- Allegiance: Venezuela
- Branch: Venezuelan Army

= Victor Cruz Weffer =

Victor Cruz Weffer served as commander-in-chief of the Venezuelan army from July 2001 until December 2001, and was dismissed on corruption charges.

== Plan Bolívar ==
Cruz Weffer was the army commander in charge of the Plan Bolívar 2000, the first of the "Bolivarian missions" (social programs) of President Hugo Chávez administration.

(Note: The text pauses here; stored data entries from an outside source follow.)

-- ==== Sys2Proof/Tests/Slice0.lean ====
section
/-! SUPPORT. Our own tests: expected values come from spec/95_test_vectors.md (the row is named) and from the encodings of
spec/30_encoding.md; and, for every statement of the obligations that has hypotheses, a concrete state and operands that
meet them all. -/

namespace Sys2Proof.Tests

open Sys2Proof Sys2Proof.Machine

/-! ### Well-formedness: each check refuses an ill-formed term -/

theorem test_wf_refuses_write_word_without_bank : (Instr.writeWord 0).wf = false := by decide

theorem test_wf_refuses_write_array_without_bank : (Instr.writeArray 0).wf = false := by decide

theorem test_wf_refuses_fast_write_without_bank : (Instr.fastWrite 0).wf = false := by decide

theorem test_wf_refuses_erase_without_bank : (Instr.erase 0).wf = false := by decide

theorem test_wf_takes_any_bank_for_nop_and_init : ∀ e, (Instr.nop e).wf = true ∧ (Instr.init e).wf = true := by decide

theorem test_params_refuse_bank_size : ¬ ({ Config.defaults with bankSize := 12288 } : Params).BankSizeOk := by decide

theorem test_params_refuse_flash_base : ¬ ({ Config.defaults with flashBase := 0x1000 } : Params).FlashRangeOk := by
  decide

theorem test_params_refuse_window_in_flash : ¬ ({ Config.defaults with fpcBase := 0x3FFC0 } : Params).WindowOk := by
  decide

theorem test_params_refuse_window_base : ¬ ({ Config.defaults with fpcBase := 0x40011020 } : Params).WindowOk := by
  decide

theorem test_params_refuse_reserved : ¬ ({ Config.defaults with reserved := [0x40000] } : Params).ReservedOk := by
  decide

theorem test_params_defaults : Config.defaults.Wf := by decide

/-! ### Decoding: words written from the patterns of R107, and the illegal words CT-1 to CT-7 of 95 -/

theorem test_decode_nop : decode 0b00000000000000000000001100000000#32 = .ok (.nop 3) := by decide

theorem test_decode_init : decode 0b00000000000000000000000100000001#32 = .ok (.init 1) := by decide

theorem test_decode_write_word : decode 0b00000000000000000000000100000010#32 = .ok (.writeWord 1) := by decide

theorem test_decode_write_array : decode 0b00000000000000000000001000000011#32 = .ok (.writeArray 2) := by decide

theorem test_decode_fast_write : decode 0b00000000000000000000001100000100#32 = .ok (.fastWrite 3) := by decide

theorem test_decode_erase : decode 0b00000000000000000000001000000101#32 = .ok (.erase 2) := by decide

theorem test_decode_illegal_words :
    decode 0x00000002 = .error (.noExecb 2) ∧ decode 0x00000006 = .error (.reservedOp 6) ∧
    decode 0x0000000F = .error (.reservedOp 15) ∧ decode 0x00000012 = .error .reservedBits ∧
    decode 0x00000400 = .error .reservedBits ∧ decode 0x80000002 = .error .reservedBits ∧
    decode 0x0000030F = .error (.reservedOp 15) := by decide

theorem test_table_word : decodeTableWord 32 0x105 = some (.erase 1) := by decide

/-- R109: the expansion of `FLASH_ERASE 0x21000, 0b01`. -/
theorem test_expand_flash_erase :
    (Pseudo.flashErase 0x21000 1).expand Config.defaults =
      [.store .w32 0x40011004 0x21000, .store .w32 0x40011000 0x105, .poll] := by decide

/-! ### Helpers: small states, and the state after a step or a run -/

/-- The next state, if there is one. -/
def nextOf (r : Result) : Option State :=
  match r with
  | .next s => some s
  | _ => none

/-- The fault, if there is one. -/
def faultOf (r : Result) : Option Fault :=
  match r with
  | .fault f => some f
  | _ => none

/-- The state after `r`; `State.reset` where there is none. -/
def after (r : Result) : State := (nextOf r).getD State.reset

theorem eq_next_after {r : Result} (h : (nextOf r).isSome = true) : r = .next (after r) := by
  cases r <;> simp_all [nextOf, after]

/-- Reset, with the free values `ds` and the array word at 0x21000 holding `w` (the setting of 95, L2-3). -/
def holding (w : Word) (ds : List Nat) : State :=
  { State.reset with flash := Memory.writeLE [] 0x21000 4 w, tape := ds, addr := 0x21000 }

/-- The setting of L2-3 with data `d`. -/
def wordState (w d : Word) (ds : List Nat) : State := { holding w ds with data := d }

/-- A burst state: `ws` at the source address 0x20000000 (the setting of 95, L2-4). -/
def burstState (a n : Word) (ws : List Word) (ds : List Nat) : State :=
  { State.reset with
    sysmem := Memory.putWords [] 0x20000000 ws, addr := a, count := n, src := 0x20000000, tape := ds }

/-- The state after the acceptance step of a command. -/
def accepted (i : Instr) (s : State) : State := after (exec i s)

/-- The state after a schedule. -/
def ran (ts : List Turn) (s : State) : State := after (s.runTurns ts)

/-- One issue and its completion. -/
def pulse : List Turn := [.agent .controller, .agent .pulseUnit]

/-- The host's turn, with one operation left. -/
def hostTurn (o : HostOp) (s : State) : State := { s with sched := [.agent .host], host := [o] }

theorem inv_of {s : State} (h₁ : s.params.Wf ∧ s.MemoriesOk ∧ s.HardwiredOk ∧ s.ReportOk)
    (h₂ : s.TargetOk ∧ s.BurstOk ∧ s.LockOk) (h₃ : s.RequestOk ∧ s.CountOk ∧ s.ArrayOk) : s.Inv :=
  ⟨h₁.1, h₁.2.1, h₁.2.2.1, h₁.2.2.2, h₂.1, h₂.2.1, h₂.2.2, h₃.1, h₃.2.1, h₃.2.2⟩

/-! ### One-step tests, against 95 -/

/-- CT-8: NOP leaves `STATUS` as it was. -/
theorem test_nop_keeps_status :
    (accepted (.nop 3) { State.reset with lastop := 15, result := 1, errkind := 6 }).status = 0xF62 := by decide

/-- RG-8. -/
theorem test_nop_faults_while_busy :
    faultOf (step (hostTurn (command Config.defaults (.nop 0)) { State.reset with phase := .wait })) =
      some (.busyWrite 0 0) := by decide

/-- CT-10. -/
theorem test_init_status :
    (accepted (.init 3) { State.reset with lastop := 15, result := 1, errkind := 6, pcnt := 5 }).status = 0x100 ∧
    (accepted (.init 3) { State.reset with pcnt := 5 }).readReg .pulsecnt = 0 := by decide

/-- The trace of WW-2, step 1: acceptance unlocks sector 1 of bank 1. -/
theorem test_write_word_accepts :
    (accepted (.writeWord 1) (wordState 0xDEADBEEF 0xDEAD0000 [])).status = 0x201 ∧
    (accepted (.writeWord 1) (wordState 0xDEADBEEF 0xDEAD0000 [])).weprot1 = 0xFFFFFFFD := by decide

/-- WW-11 and WW-13. -/
theorem test_write_word_rejects :
    (accepted (.writeWord 1) { State.reset with addr := 0x21001 }).status = 0x212 ∧
    (accepted (.writeWord 2) { State.reset with addr := 0x21000 }).status = 0x222 := by decide

/-- WA-6: a misaligned source. -/
theorem test_write_array_rejects :
    (accepted (.writeArray 1) { burstState 0x20000 4 [] [] with src := 0x20000001 }).status = 0x312 := by decide

/-- WA-3: the NEXT step of word 2, at 0x40000, is out of range. -/
theorem test_write_array_next_out_of_range :
    let s := ran [.agent .controller]
      { accepted (.writeArray 1) (burstState 0x3FFF8 3 [] []) with aIdx := 2, written := 2 }
    s.status = 0x312 ∧ s.readReg .written = 2 := by decide

/-- FW-13: a burst across sectors 1 and 2 unlocks both. -/
theorem test_fast_write_unlocks_two_sectors :
    (accepted (.fastWrite 1) (burstState 0x21FF0 8 [] [])).weprot1 = 0xFFFFFFF9 := by decide +kernel

/-- FW-5 and FW-7. -/
theorem test_fast_write_rejects :
    (accepted (.fastWrite 1) (burstState 0x3FFD0 16 [] [])).status = 0x412 ∧
    (accepted (.fastWrite 1) (burstState 0x1FFF0 8 [] [])).status = 0x422 := by decide

/-- R42: BURST is set while a FAST_WRITE runs, and clear after it and through a later ERASE. -/
theorem test_burst_latch :
    let s := accepted (.fastWrite 1) (burstState 0x20010 2 [0x0000FFFF, 0xFFFF0000] [0])
    let t := ran onePulse s
    s.burst = true ∧ t.phase = .idle ∧ t.status = 0x400 ∧ t.burst = false ∧
    (accepted (.erase 1) { t with addr := 0x21000 }).burst = false := by decide +kernel

/-- ER-9: the last sector. -/
theorem test_erase_accepts :
    (accepted (.erase 1) { State.reset with addr := 0x3F000 }).weprot1 = 0x7FFFFFFF := by decide

/-- ER-3 and ER-6. -/
theorem test_erase_rejects :
    (accepted (.erase 1) { State.reset with addr := 0x21004 }).status = 0x512 ∧
    (accepted (.erase 3) { State.reset with addr := 0x1000 }).status = 0x522 := by decide

/-- The trace of WW-2, steps 3 and 4: pre-verify inhibits the first issue, and the correction is 0xFFFF4110. -/
theorem test_pre_verify_trace :
    let s := ran pulse (accepted (.writeWord 1) (wordState 0xDEADBEEF 0xDEAD0000 [0]))
    let t := ran [.agent .controller] s
    s.mfPre = true ∧ s.flash.word 0x21000 = 0xDEADBEEF ∧ t.wiss[0] = 0xFFFF4110 ∧ t.preEn = false ∧ t.phase = .issue := by
  decide +kernel
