-- ==== Sys2Proof/Laws/Ops.lean ====
section
/-! SUPPORT. One lemma for each shared operation that says what it does: registers, stack, display,
the range checks, the loops of Dxyn and Fx65, and the phases of a step. -/

namespace Sys2Proof.Machine

variable (s : State)

/-! ### Registers, stack, display -/

/-- A register reads back the last value written; every other register is as before (R20). -/
theorem State.readV_writeV (x y : Reg) (b : Byte) :
    (s.writeV x b).readV y = if y = x then b else s.readV y := by
  simp only [readV, writeV, Fin.getElem_fin, Vector.getElem_set, Fin.ext_iff, eq_comm]

/-- Slots 0 to 15 exist (R25). -/
theorem State.readStack_of_le {k : Nat} (hk : k < 16) : s.readStack k = some s.stack[k] := by
  simp [readStack, hk]

/-- No slot above 15 exists (R24). -/
theorem State.readStack_of_gt {k : Nat} (hk : 15 < k) : s.readStack k = none := by
  simp [readStack]; omega

/-- A slot reads back what was written to it; every other slot is as before. -/
theorem State.readStack_writeStack {k : Nat} (hk : k < 16) (j : Nat) (w : Word) :
    (s.writeStack k w).readStack j = if j = k then some w else s.readStack j := by
  simp only [readStack, writeStack, Vector.getElem?_setIfInBounds]
  by_cases h : k = j
  · subst h; simp [hk]
  · simp [h, Ne.symm h]

/-- A display byte reads back what was written to it; every other byte is as before. -/
theorem State.readDisp_writeDisp {k : Nat} (hk : k < 256) (j : Nat) (b : Byte) :
    (s.writeDisp k b).readDisp j = if j = k then b else s.readDisp j := by
  simp only [readDisp, writeDisp, Vector.getElem?_setIfInBounds]
  by_cases h : k = j
  · subst h; simp [hk]
  · simp [h, Ne.symm h]

/-- A cleared display reads 0 everywhere (R170). -/
theorem State.readDisp_clearDisp (j : Nat) : s.clearDisp.readDisp j = 0 := by
  simp only [readDisp, clearDisp, Vector.getElem?_replicate]
  split <;> rfl

/-- The countdown on numbers: one less, floor at 0 (R106). -/
theorem toNat_countDown (b : Byte) : (countDown b).toNat = b.toNat - 1 := by
  unfold countDown
  split
  · next h => subst h; rfl
  · next h =>
    have : b.toNat ≠ 0 := fun h0 => h (BitVec.eq_of_toNat_eq h0)
    rw [BitVec.toNat_sub]
    have := b.isLt
    simp
    omega

/-! ### Range checks -/

/-- No bad address exactly when every offset is in range (R56). -/
theorem firstBadAddr_eq_none {base : Word} {ks : List Nat} :
    firstBadAddr base ks = none ↔ ∀ k ∈ ks, effAddr base k ≤ 0xFFF := by
  induction ks with
  | nil => simp [firstBadAddr]
  | cons k ks ih =>
    simp only [firstBadAddr, List.mem_cons, forall_eq_or_imp]
    split
    · simp; omega
    · rw [ih]; simp; omega

/-- The address reported is out of range and comes from one of the offsets (R204). -/
theorem firstBadAddr_eq_some {base : Word} {ks : List Nat} {ea : Nat}
    (h : firstBadAddr base ks = some ea) : 0xFFF < ea ∧ ∃ k ∈ ks, ea = effAddr base k := by
  induction ks with
  | nil => simp [firstBadAddr] at h
  | cons k ks ih =>
    simp only [firstBadAddr] at h
    split at h
    · simp only [Option.some.injEq] at h
      exact ⟨by omega, k, by simp, h.symm⟩
    · obtain ⟨h1, j, hj, h2⟩ := ih h
      exact ⟨h1, j, by simp [hj], h2⟩

/-- Over the offsets 0 to n, the lowest bad address is `max I 0x1000` (R56, R204). -/
theorem firstBadAddr_range (base : Word) (n : Nat) :
    firstBadAddr base (List.range (n + 1)) =
      if base.toNat + n ≤ 0xFFF then none else some (max base.toNat 0x1000) := by
  have key : ∀ (m k : Nat), base.toNat + k ≤ 0x1000 ∨ k = 0 →
      firstBadAddr base (List.range' k (m + 1)) =
        if base.toNat + (k + m) ≤ 0xFFF then none else some (max base.toNat 0x1000) := by
    intro m
    induction m with
    | zero =>
      intro k hk
      simp only [List.range'_succ, List.range'_zero, firstBadAddr]
      have he : effAddr base k = base.toNat + k := rfl
      by_cases hb : 0xFFF < effAddr base k
      · rw [if_pos hb, if_neg (by omega), Option.some.injEq]; omega
      · rw [if_neg hb, if_pos (by omega)]
    | succ m ih =>
      intro k hk
      rw [List.range'_succ, firstBadAddr]
      have he : effAddr base k = base.toNat + k := rfl
      by_cases hb : 0xFFF < effAddr base k
      · rw [if_pos hb, if_neg (by omega), Option.some.injEq]; omega
      · rw [if_neg hb, ih (k + 1) (by omega), Nat.add_right_comm k 1 m, Nat.add_assoc k m 1]
  have h := key n 0 (Or.inr rfl)
  rwa [Nat.zero_add, ← List.range_eq_range'] at h

/-- The two outcomes of a data access. -/
theorem withDataAccess_cases (i : Instr) (ks : List Nat) (t : State) :
    (∃ ea, firstBadAddr s.i ks = some ea ∧
        withDataAccess i ks s t = .next (s.raise .memoryAddress (encode i) ea)) ∨
      (firstBadAddr s.i ks = none ∧ withDataAccess i ks s t = .next t) := by
  unfold withDataAccess
  cases h : firstBadAddr s.i ks with
  | none => exact .inr ⟨rfl, rfl⟩
  | some ea => exact .inl ⟨ea, rfl, rfl⟩

/-- Phase A of Dxyn passes exactly when every row is in range (R171). -/
theorem drawCheck_eq_none {base : Word} {vx vy : Byte} {rs : List Nat} :
    drawCheck base vx vy rs = none ↔
      ∀ r ∈ rs, effAddr base r ≤ 0xFFF ∧ displayIndex vx vy r ≤ 255 := by
  induction rs with
  | nil => simp [drawCheck]
  | cons r rs ih =>
    simp only [drawCheck, List.mem_cons, forall_eq_or_imp]
    split
    · simp; omega
    · split
      · simp; omega
      · rw [ih]; constructor
        · exact fun h => ⟨⟨by omega, by omega⟩, h⟩
        · exact fun h => h.2

/-- What a failing check of Dxyn reports: an address above 0xFFF or an index above 255. -/
theorem drawCheck_eq_some {base : Word} {vx vy : Byte} {rs : List Nat} {c : FaultCause} {n : Nat}
    (h : drawCheck base vx vy rs = some (c, n)) :
    (c = .memoryAddress ∧ 0xFFF < n) ∨ (c = .displayIndex ∧ 255 < n) := by
  induction rs with
  | nil => simp [drawCheck] at h
  | cons r rs ih =>
    simp only [drawCheck] at h
    split at h
    · simp only [Option.some.injEq, Prod.mk.injEq] at h
      exact .inl ⟨h.1.symm, by omega⟩
    · split at h
      · simp only [Option.some.injEq, Prod.mk.injEq] at h
        exact .inr ⟨h.1.symm, by omega⟩
      · exact ih h

/-! ### Loops -/

/-- Drawing rows changes the display buffer and nothing else. -/
theorem drawRows_frame (base : Word) (vx vy : Byte) (rs : List Nat) :
    drawRows base vx vy s rs = { s with disp := (drawRows base vx vy s rs).disp } := by
  induction rs generalizing s with
  | nil => rfl
  | cons r rs ih => simp only [drawRows]; rw [ih]; rfl

/-- Two rows of one draw meet different display bytes (R171 (d)). -/
theorem displayIndex_injective {vx vy : Byte} {r q : Nat}
    (h : displayIndex vx vy r = displayIndex vx vy q) : r = q := by
  simp only [displayIndex, Config.dispStride] at h
  omega

/-- Loading registers changes the V file and nothing else. -/
theorem loadFrom_frame (base : Word) (ks : List Reg) :
    loadFrom base s ks = { s with v := (loadFrom base s ks).v } := by
  induction ks generalizing s with
  | nil => rfl
  | cons k ks ih => simp only [loadFrom]; rw [ih]; rfl

/-- What loading the listed registers leaves in every register (R194). -/
theorem readV_loadFrom (base : Word) (ks : List Reg) (y : Reg) :
    (loadFrom base s ks).readV y =
      if y ∈ ks then s.readMem (effAddr base y.val) else s.readV y := by
  induction ks generalizing s with
  | nil => simp [loadFrom]
  | cons k ks ih =>
    simp only [loadFrom, ih, State.readMem_writeV, State.readV_writeV, List.mem_cons]
    by_cases hy : y = k
    · subst hy; simp
    · simp [hy]

/-- The register range of Fx55 and Fx65 is exactly V0 to Vx (R193). -/
theorem mem_regsUpTo : ∀ x y : Reg, y ∈ regsUpTo x ↔ y ≤ x := by decide

/-- The range has `x + 1` registers. -/
theorem length_regsUpTo : ∀ x : Reg, (regsUpTo x).length = x.val + 1 := by decide

/-! ### The phases of a step -/

/-- Fetch and decode give an instruction exactly when nothing is raised (R101, R102, R107). -/
theorem State.fetchDecode_eq_run {i : Instr} :
    s.fetchDecode = .run i ↔
      s.fault = none ∧ s.pc.toNat ≤ lastFetch ∧ decodeWord s.fetchWord = .ok i := by
  unfold fetchDecode
  split
  · next h => simp [h]
  · next h =>
    split
    · next h2 => simp; omega
    · next h2 =>
      cases hd : decodeWord s.fetchWord with
      | ok j => simp_all
      | error e => simp

/-- A step is one of three: none at all, a fault of fetch or decode, or an executed instruction. -/
theorem step_cases :
    (s.fetchDecode = .idle ∧ step s = .next s) ∨
      (∃ t, s.fetchDecode = .trap t ∧ step s = .next t) ∨
      (∃ i, s.fetchDecode = .run i ∧ step s = finishStep (exec i s)) := by
  unfold step
  cases s.fetchDecode with
  | idle => exact .inl ⟨rfl, rfl⟩
  | trap t => exact .inr (.inl ⟨t, rfl, rfl⟩)
  | run i => exact .inr (.inr ⟨i, rfl, rfl⟩)

end Sys2Proof.Machine
end

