/-- Settles O42: each writes one timer; the timer phase that ends the step counts the new value
down. -/
theorem timerWritesTakeTheRegister : Obligations.TimerWritesTakeTheRegister := by
  intro x s
  refine ⟨?_, fun hruns => ?_, ?_, fun hruns => ?_⟩
  · exact ⟨_, exec_ldDtVx x s, rfl, State.advanced_advance rfl, rfl, fun _ => rfl⟩
  · exact ⟨_, step_of_runs_of_no_fault hruns (exec_ldDtVx x s) hruns.1, toNat_countDown _⟩
  · exact ⟨_, exec_ldStVx x s, rfl, State.advanced_advance rfl, rfl, fun _ => rfl⟩
  · exact ⟨_, step_of_runs_of_no_fault hruns (exec_ldStVx x s) hruns.1, toNat_countDown _⟩

end Sys2Proof.Machine
end

section
/-! PROOFS. Call and return (41_control_flow.md R120, R122; decisions D9, D10), and nests of them.
Both are `State.check` and `State.complete` with the check a test of SP; a nest is an induction on
its targets, the outermost call first. -/

namespace Sys2Proof.Machine

variable {s t u : State}

/-! ### One call, one return -/

/-- 00EE with SP on a slot (R120). -/
theorem exec_ret_of_le {slot : Word} (hsp : s.sp.toNat ≤ 15)
    (hslot : s.readStack s.sp.toNat = some slot) :
    exec .ret s = .next ((s.setSp (s.sp - 1)).setPc (slot + 2)) := by
  rw [exec_of_check_none ((check_ret s).trans (if_pos hsp)), State.complete, hslot]
  rfl

/-- 2nnn with the next SP on a slot (R122). -/
theorem exec_call_of_le (nnn : BitVec 12) (hsp : (s.sp + 1).toNat ≤ 15) :
    exec (.call nnn) s =
      .next (((s.setSp (s.sp + 1)).writeStack (s.sp + 1).toNat s.pc).setPc (zext16 nnn)) :=
  exec_of_check_none (if_pos hsp)

/-- Two changes of nothing but SP, stack and PC are one. -/
theorem State.onlyStackAndPc.trans (hst : s.onlyStackAndPc t) (htu : t.onlyStackAndPc u) :
    s.onlyStackAndPc u := by
  obtain ⟨ht, hmemt⟩ := hst
  obtain ⟨hu, hmemu⟩ := htu
  refine ⟨?_, fun a => (hmemu a).trans (hmemt a)⟩
  rw [hu, ht]

/-- What a call leaves (R122). -/
theorem exec_call_spec (nnn : BitVec 12) (hsp : (s.sp + 1).toNat ≤ 15) :
    ∃ t, exec (.call nnn) s = .next t ∧ t.sp = s.sp + 1 ∧ t.pc = zext16 nnn ∧
      (∀ k, t.readStack k = if k = (s.sp + 1).toNat then some s.pc else s.readStack k) ∧
      s.onlyStackAndPc t := by
  refine ⟨_, exec_call_of_le nnn hsp, rfl, rfl, fun k => ?_, rfl, fun _ => rfl⟩
  exact State.readStack_writeStack _ (by omega) k s.pc

/-- What a return leaves (R120). -/
theorem exec_ret_spec {slot : Word} (hsp : s.sp.toNat ≤ 15)
    (hslot : s.readStack s.sp.toNat = some slot) :
    ∃ t, exec .ret s = .next t ∧ t.sp = s.sp - 1 ∧ t.pc = slot + 2 ∧ t.stack = s.stack ∧
      s.onlyStackAndPc t :=
  ⟨_, exec_ret_of_le hsp hslot, rfl, rfl, rfl, rfl, fun _ => rfl⟩

/-- Two past an address, modulo 65536. -/
theorem toNat_add_two (w : Word) : (w + 2).toNat = (w.toNat + 2) % 65536 := BitVec.toNat_add w 2

/-- The next SP, modulo 256. -/
theorem toNat_sp_add_one (b : Byte) : (b + 1).toNat = (b.toNat + 1) % 256 := BitVec.toNat_add b 1

/-! ### Lists of instructions -/

theorem execAll_append_of_next {is js : List Instr} (h : execAll is s = .next t) :
    execAll (is ++ js) s = execAll js t := by
  induction is generalizing s with
  | nil =>
    cases h
    rfl
  | cons i is ih =>
    obtain ⟨u, hu⟩ := exec_total i s
    simp only [execAll, hu, List.cons_append] at h ⊢
    exact ih h

/-- The calls of a nest, then as many returns. -/
def nest (targets : List (BitVec 12)) : List Instr :=
  targets.map .call ++ List.replicate targets.length .ret

/-- The outermost call comes first and its return last. -/
theorem nest_cons (nnn : BitVec 12) (targets : List (BitVec 12)) :
    nest (nnn :: targets) = .call nnn :: (nest targets ++ [.ret]) := by
  simp [nest, List.replicate_succ']

/-- A nest that fits above SP comes back with SP, and every slot up to it, as they were; where there
was a call at all, PC is two past the first one. -/
theorem execAll_nest (targets : List (BitVec 12)) (s : State)
    (hfits : s.sp.toNat + targets.length ≤ 15) :
    ∃ t, execAll (nest targets) s = .next t ∧ t.sp = s.sp ∧
      (targets ≠ [] → t.pc = s.pc + 2) ∧
      (∀ k ≤ s.sp.toNat, t.readStack k = s.readStack k) ∧ s.onlyStackAndPc t := by
  induction targets generalizing s with
  | nil => exact ⟨s, rfl, rfl, fun h => absurd rfl h, fun _ _ => rfl, rfl, fun _ => rfl⟩
  | cons nnn targets ih =>
    rw [List.length_cons] at hfits
    have hnext : (s.sp + 1).toNat = s.sp.toNat + 1 := by rw [toNat_sp_add_one]; omega
    obtain ⟨a, hcall, hasp, -, haslots, haframe⟩ := exec_call_spec (s := s) nnn (by omega)
    obtain ⟨b, hinner, hbsp, -, hbslots, hbframe⟩ := ih a (by rw [hasp]; omega)
    rw [hasp] at hbsp hbslots
    have hsite : b.readStack b.sp.toNat = some s.pc := by
      rw [hbsp, hbslots _ (Nat.le_refl _), haslots, if_pos rfl]
    obtain ⟨t, hret, htsp, htpc, htstack, htframe⟩ := exec_ret_spec (by rw [hbsp]; omega) hsite
    refine ⟨t, ?run, ?sp, fun _ => htpc, fun k hk => ?slots, (haframe.trans hbframe).trans htframe⟩
    case run =>
      rw [nest_cons, execAll, hcall]
      change execAll (nest targets ++ [.ret]) a = .next t
      rw [execAll_append_of_next hinner, execAll, hret]
      rfl
    case sp => rw [htsp, hbsp, BitVec.add_sub_cancel]
    case slots =>
      calc t.readStack k
          _ = b.readStack k := congrArg (·[k]?) htstack
          _ = a.readStack k := hbslots k (by omega)
          _ = s.readStack k := by rw [haslots, if_neg (by omega)]

/-! ### The obligations -/

/-- Settles O18: the check of 00EE is whether SP is a slot. -/
theorem returnGoesToTheSlotPlusTwo : Obligations.ReturnGoesToTheSlotPlusTwo := by
  intro s
  refine ⟨fun hsp => ?_, fun hsp => exec_of_check_some (if_neg (Nat.not_le.mpr hsp))⟩
  have hslot := s.readStack_of_le (k := s.sp.toNat) (by omega)
  obtain ⟨t, hret, htsp, htpc, htstack, htframe⟩ := exec_ret_spec hsp hslot
  refine ⟨t, _, hret, hslot, ?_, ?_, htframe, htstack⟩
  · rw [htpc, toNat_add_two]
  · rw [htsp]
    exact (BitVec.toNat_sub s.sp 1).trans (congrArg (· % 256) (Nat.add_comm 255 s.sp.toNat))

Due to a series of corruption allegations about Plan Bolívar, Chávez fired Cruz Weffer in 2001. The mission was cancelled in 2002. Cruz Weffer was not charged with any crimes at the time.

==Corruption charges==
In 2002 an investigation began; one month before Weffer acquired shares in the Seychelles company Univers Investments Ltd in 2007, public prosecutors charged him with illicit enrichment, failing to disclose financial interests and sending hundreds of thousands of dollars to overseas bank accounts. Univers Investments used bearer shares, which can be used to obscure the ownership of offshore investments. The company of Venezuela's ex-commander-in-chief of the Armed Forces was noted as inactive in January 2011. In 2011 Weffer was acquitted; an appeal is ongoing. In April 2016, he was named in the Panama Papers, leaked documents related to offshore banking. On March 21 2018, Cruz Weffer was arrested in the Simón Bolívar International Airport due to his involvement in the Panama Papers leak.